> **PROBLEM DETAILS**
Where a line below holds the string "execServoSlotMissing", copy that line.

_ _ _

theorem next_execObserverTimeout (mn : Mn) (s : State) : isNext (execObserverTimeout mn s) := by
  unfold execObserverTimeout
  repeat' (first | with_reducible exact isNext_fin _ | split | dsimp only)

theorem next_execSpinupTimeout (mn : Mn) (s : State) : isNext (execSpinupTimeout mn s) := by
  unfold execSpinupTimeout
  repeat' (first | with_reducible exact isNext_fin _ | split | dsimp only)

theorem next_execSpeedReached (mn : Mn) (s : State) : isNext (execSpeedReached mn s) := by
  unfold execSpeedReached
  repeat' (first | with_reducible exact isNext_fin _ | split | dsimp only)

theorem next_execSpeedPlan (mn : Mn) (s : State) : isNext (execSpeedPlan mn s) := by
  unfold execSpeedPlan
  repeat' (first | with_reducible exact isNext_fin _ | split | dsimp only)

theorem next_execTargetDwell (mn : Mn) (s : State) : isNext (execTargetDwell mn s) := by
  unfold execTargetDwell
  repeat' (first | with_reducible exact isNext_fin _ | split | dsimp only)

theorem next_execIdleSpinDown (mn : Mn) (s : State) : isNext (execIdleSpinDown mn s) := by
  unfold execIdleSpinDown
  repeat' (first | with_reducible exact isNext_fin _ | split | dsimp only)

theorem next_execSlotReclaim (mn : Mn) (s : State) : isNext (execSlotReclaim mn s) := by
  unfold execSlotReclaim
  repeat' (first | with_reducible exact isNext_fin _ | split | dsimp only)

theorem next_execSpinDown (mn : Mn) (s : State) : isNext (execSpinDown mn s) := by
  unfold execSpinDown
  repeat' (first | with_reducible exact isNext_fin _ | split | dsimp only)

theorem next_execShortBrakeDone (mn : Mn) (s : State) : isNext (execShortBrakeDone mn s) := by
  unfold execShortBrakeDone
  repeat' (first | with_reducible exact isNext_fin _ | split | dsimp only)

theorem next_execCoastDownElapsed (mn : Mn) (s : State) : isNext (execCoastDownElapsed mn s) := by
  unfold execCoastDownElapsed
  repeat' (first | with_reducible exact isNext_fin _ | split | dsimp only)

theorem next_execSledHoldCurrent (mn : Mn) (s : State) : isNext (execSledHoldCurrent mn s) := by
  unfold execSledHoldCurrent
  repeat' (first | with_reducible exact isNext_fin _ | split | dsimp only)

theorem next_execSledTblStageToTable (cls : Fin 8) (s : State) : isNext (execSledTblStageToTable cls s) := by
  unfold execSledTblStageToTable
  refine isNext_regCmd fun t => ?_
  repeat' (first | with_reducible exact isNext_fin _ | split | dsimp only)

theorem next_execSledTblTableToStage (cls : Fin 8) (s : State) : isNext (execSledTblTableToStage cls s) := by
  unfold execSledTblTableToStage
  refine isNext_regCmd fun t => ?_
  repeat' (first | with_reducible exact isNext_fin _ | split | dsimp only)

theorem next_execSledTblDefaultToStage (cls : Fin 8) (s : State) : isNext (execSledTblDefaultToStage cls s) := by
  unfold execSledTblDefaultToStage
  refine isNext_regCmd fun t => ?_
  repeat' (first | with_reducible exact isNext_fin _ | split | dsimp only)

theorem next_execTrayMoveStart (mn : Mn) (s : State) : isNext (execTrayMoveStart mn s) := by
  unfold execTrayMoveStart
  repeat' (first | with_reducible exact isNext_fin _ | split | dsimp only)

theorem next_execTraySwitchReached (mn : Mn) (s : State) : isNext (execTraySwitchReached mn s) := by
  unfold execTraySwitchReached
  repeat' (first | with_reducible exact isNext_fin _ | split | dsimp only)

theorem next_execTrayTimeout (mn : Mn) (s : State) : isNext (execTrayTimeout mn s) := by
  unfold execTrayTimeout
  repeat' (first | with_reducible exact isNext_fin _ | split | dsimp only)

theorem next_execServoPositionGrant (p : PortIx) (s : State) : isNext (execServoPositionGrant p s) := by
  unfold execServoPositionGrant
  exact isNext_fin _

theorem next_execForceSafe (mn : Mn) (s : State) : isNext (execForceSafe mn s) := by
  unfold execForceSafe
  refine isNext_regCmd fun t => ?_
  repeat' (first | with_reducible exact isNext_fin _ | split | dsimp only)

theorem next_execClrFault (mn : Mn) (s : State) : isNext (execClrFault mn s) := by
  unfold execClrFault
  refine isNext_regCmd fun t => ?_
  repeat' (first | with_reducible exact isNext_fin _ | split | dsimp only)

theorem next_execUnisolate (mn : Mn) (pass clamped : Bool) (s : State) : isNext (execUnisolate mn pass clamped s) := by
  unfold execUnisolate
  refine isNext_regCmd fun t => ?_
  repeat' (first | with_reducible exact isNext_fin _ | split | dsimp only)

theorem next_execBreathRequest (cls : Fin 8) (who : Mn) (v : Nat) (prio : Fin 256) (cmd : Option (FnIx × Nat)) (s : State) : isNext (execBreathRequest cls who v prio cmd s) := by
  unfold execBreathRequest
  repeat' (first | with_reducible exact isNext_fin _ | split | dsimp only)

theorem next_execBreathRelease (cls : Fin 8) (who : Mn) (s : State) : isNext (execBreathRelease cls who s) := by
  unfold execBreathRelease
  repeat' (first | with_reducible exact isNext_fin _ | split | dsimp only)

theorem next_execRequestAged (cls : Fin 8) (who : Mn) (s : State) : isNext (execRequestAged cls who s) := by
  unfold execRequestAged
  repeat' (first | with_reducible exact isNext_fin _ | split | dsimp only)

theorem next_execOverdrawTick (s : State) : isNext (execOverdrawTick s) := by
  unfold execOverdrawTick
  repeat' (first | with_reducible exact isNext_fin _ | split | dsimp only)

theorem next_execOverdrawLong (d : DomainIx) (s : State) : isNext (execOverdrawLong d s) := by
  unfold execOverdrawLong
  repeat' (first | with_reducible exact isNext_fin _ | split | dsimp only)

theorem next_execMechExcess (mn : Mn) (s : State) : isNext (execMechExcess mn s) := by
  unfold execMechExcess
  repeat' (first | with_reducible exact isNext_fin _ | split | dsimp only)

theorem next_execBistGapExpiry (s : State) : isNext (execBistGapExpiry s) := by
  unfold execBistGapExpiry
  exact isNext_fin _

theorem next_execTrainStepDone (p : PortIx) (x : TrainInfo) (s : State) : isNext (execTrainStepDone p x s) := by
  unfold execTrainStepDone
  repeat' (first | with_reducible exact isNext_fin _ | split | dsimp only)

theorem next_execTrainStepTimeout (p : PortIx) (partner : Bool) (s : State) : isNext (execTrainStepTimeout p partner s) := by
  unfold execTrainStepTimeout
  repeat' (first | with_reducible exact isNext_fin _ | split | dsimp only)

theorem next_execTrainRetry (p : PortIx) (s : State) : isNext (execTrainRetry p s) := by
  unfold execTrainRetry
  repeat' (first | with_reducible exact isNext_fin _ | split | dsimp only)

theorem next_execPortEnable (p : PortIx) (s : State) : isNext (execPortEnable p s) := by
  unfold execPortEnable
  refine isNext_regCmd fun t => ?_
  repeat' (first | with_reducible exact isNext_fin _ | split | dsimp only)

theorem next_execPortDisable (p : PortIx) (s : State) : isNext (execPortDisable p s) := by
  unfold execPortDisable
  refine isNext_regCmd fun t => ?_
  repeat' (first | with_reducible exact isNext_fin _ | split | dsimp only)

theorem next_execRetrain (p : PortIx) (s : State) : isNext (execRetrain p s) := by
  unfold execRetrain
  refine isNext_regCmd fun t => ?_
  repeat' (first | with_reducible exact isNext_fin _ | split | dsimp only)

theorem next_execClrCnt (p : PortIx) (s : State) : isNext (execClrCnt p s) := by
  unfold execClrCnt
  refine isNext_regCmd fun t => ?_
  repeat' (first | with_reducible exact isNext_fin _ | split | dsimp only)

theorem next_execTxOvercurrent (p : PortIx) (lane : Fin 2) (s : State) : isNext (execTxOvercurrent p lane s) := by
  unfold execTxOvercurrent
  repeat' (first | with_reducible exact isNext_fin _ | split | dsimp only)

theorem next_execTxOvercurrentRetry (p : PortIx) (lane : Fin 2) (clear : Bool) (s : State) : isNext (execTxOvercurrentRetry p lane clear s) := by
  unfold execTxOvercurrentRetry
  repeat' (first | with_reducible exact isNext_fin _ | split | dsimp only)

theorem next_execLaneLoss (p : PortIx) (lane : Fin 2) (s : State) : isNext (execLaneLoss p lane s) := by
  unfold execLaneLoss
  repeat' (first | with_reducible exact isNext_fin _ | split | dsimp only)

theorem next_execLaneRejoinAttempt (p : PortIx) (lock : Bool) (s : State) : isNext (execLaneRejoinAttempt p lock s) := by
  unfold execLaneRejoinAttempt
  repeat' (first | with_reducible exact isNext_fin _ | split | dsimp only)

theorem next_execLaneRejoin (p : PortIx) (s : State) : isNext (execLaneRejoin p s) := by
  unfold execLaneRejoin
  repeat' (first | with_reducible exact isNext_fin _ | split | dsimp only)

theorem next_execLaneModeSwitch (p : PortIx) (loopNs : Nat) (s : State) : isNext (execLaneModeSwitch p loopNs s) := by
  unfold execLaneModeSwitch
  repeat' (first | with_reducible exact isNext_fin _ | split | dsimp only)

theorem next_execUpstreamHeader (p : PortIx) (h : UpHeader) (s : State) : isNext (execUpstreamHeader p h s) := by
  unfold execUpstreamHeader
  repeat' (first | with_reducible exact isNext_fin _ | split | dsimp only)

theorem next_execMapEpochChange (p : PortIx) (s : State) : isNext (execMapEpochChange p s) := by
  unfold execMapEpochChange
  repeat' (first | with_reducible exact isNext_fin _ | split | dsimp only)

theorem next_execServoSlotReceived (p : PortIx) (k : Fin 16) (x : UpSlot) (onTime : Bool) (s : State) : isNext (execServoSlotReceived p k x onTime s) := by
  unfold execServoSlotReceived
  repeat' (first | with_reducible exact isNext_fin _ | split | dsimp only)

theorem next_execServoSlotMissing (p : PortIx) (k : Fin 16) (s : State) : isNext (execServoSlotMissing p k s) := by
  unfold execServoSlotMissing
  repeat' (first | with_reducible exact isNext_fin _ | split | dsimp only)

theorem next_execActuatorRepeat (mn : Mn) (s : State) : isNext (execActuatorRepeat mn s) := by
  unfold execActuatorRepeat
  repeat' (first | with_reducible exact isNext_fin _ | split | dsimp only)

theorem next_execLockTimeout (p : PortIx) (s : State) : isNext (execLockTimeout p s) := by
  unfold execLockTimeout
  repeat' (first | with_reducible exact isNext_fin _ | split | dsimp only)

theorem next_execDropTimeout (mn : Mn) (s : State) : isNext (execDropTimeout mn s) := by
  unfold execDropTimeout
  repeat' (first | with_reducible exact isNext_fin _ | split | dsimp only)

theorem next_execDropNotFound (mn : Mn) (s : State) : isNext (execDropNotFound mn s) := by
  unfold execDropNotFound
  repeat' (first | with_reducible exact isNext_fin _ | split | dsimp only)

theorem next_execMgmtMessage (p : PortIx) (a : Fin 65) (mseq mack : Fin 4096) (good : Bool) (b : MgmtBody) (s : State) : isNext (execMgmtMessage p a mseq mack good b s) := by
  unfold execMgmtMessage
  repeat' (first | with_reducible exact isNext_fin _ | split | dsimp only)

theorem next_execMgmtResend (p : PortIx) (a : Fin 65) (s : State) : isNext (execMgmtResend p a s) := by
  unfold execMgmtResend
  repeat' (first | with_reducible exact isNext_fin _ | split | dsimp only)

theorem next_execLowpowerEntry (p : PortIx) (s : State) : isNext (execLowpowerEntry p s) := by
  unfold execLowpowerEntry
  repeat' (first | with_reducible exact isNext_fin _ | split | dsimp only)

_ _ _

> **RESPONSE TO THIS TASK**
theorem next_execServoSlotMissing (p : PortIx) (k : Fin 16) (s : State) : isNext (execServoSlotMissing p k s) := by
  unfold execServoSlotMissing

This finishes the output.